▶ _What to work on_
Filter the data below for the string "storeOut" and copy each matching line.

*** Available data ***

/-- A line of a leaf's page stored by a copy, and how many bytes were stored. [DESIGN CHOICE, log entry 23] -/
def State.storeLine (s : State) (w : Who) (e : DWord) (pa : Nat) (ws : List (Nat × List Byte)) : Except (Nat × Nat) (State × Nat) :=
  let mask := gatheredMask ws
  let n := gatheredBytes ws
  let ask : Ask := { s.lineAsk w.die w.ctx pa with
    kind := .write mask (patchAll (List.replicate 64 0) ws)
    size := ws.foldl (fun m x => min m (elemLog x.1 x.2.length)) 3 }
  let refused (r : Except (Nat × Nat) State) : Except (Nat × Nat) (State × Nat) := match r with
    | .ok t => .ok (t, n)
    | .error x => if x.1 = cBARCLOB then .ok (s, 0) else .error x
  let away : Except (Nat × Nat) (State × Nat) :=
    if !bit e 7 then refused (s.askFor ask)
    else match s.keyFor (bits e 56 8) pa with
      | none => .error (cPAGEFAULT, 0)
      | some k => refused (s.sealAway w.die w.ctx k pa (mask == BitVec.allOnes 64) fun old => patchAll old ws)
  match s.register e pa with
  | some (sock, off) => match s.pathErr (s.srcOf w.die) (pa % 2 ^ 44) with
    | some x => .error x
    | none => if ws.any fun x => (s.regRead sock (off + x.1) x.2.length 9).isNone then .error (cPERMFAULT, 0) else refused (s.askFor ask)
  | none =>
    if s.askedOf pa (bit e 7) then away
    else match s.reachOf (s.srcOf w.die) e pa .store with
      | .ask => away
      | .bad c u => .error (c, u)
      | .here => match s.oldLine e pa (mask == BitVec.allOnes 64) with
        | .error x => .error x
        | .ok line =>
          let key := memKey s.pkg.id e pa
          if ws.any fun x => s.mem.touchesTag (key + x.1) x.2.length then
            let r := s.mem.storeOut key w.ctx ws
            .ok ({ s with mem := r.1 }, r.2)
          else
            let s := s.writeLine e pa (patchAll line ws)
            .ok (match apertureOf key with
              | .pad _ _ => { s with mem := s.mem.own key (some w.ctx) }
              | _ => s, n)

/-- A gathered destination line written at once (R54, R228, R282): how many bytes were stored. [DEDUCED, log entry 39] -/
def State.copyWrite (s : State) (w : Who) (lat : Bool) (o : COut) : Got Nat :=
  let a := o.2.1 * 64
  match o.1 with
  | 0 =>
    let va := BitVec.ofNat 64 a
    match s.copyLeaf w .store va 64 with
    | .ok s (e, pa) => match s.storeLine w e pa o.2.2 with
      | .error x => s.copyFailed w lat va 64 x
      | .ok (t, n) => if t.asks ≠ [] then .wait (t.copyWait lat) else .ok (t.countRange w.die w.ctx va 64) n
    | .held s c q => .held s c q
    | .wait s => .wait s
    | .fail s c => .fail s c
  | 1 => match s.lineErr a with
    | some e => .fail (if e.2 = 5 then s.foundBad (16 + w.die) a else s) (copyCause e.1)
    | none =>
      let r := s.mem.storeOut a w.ctx o.2.2
      .ok { s with mem := r.1 } r.2
  | _ => match s.storeLine w (s.physLeaf a) (a % 2 ^ 63) o.2.2 with
    | .error x => s.physFailed w (s.physLeaf a) (a % 2 ^ 63) x
    | .ok (t, n) => if t.asks ≠ [] then .wait (t.copyWait lat) else .ok t n

/-- How a run of a copy ends, or why it does not go on. -/
inductive Ran where
  | done
  | held
  | wait
  | failed
  deriving DecidableEq, Repr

*** End of Available data ***

▶ _Solution to this exercise_
            let r := s.mem.storeOut key w.ctx ws
      let r := s.mem.storeOut a w.ctx o.2.2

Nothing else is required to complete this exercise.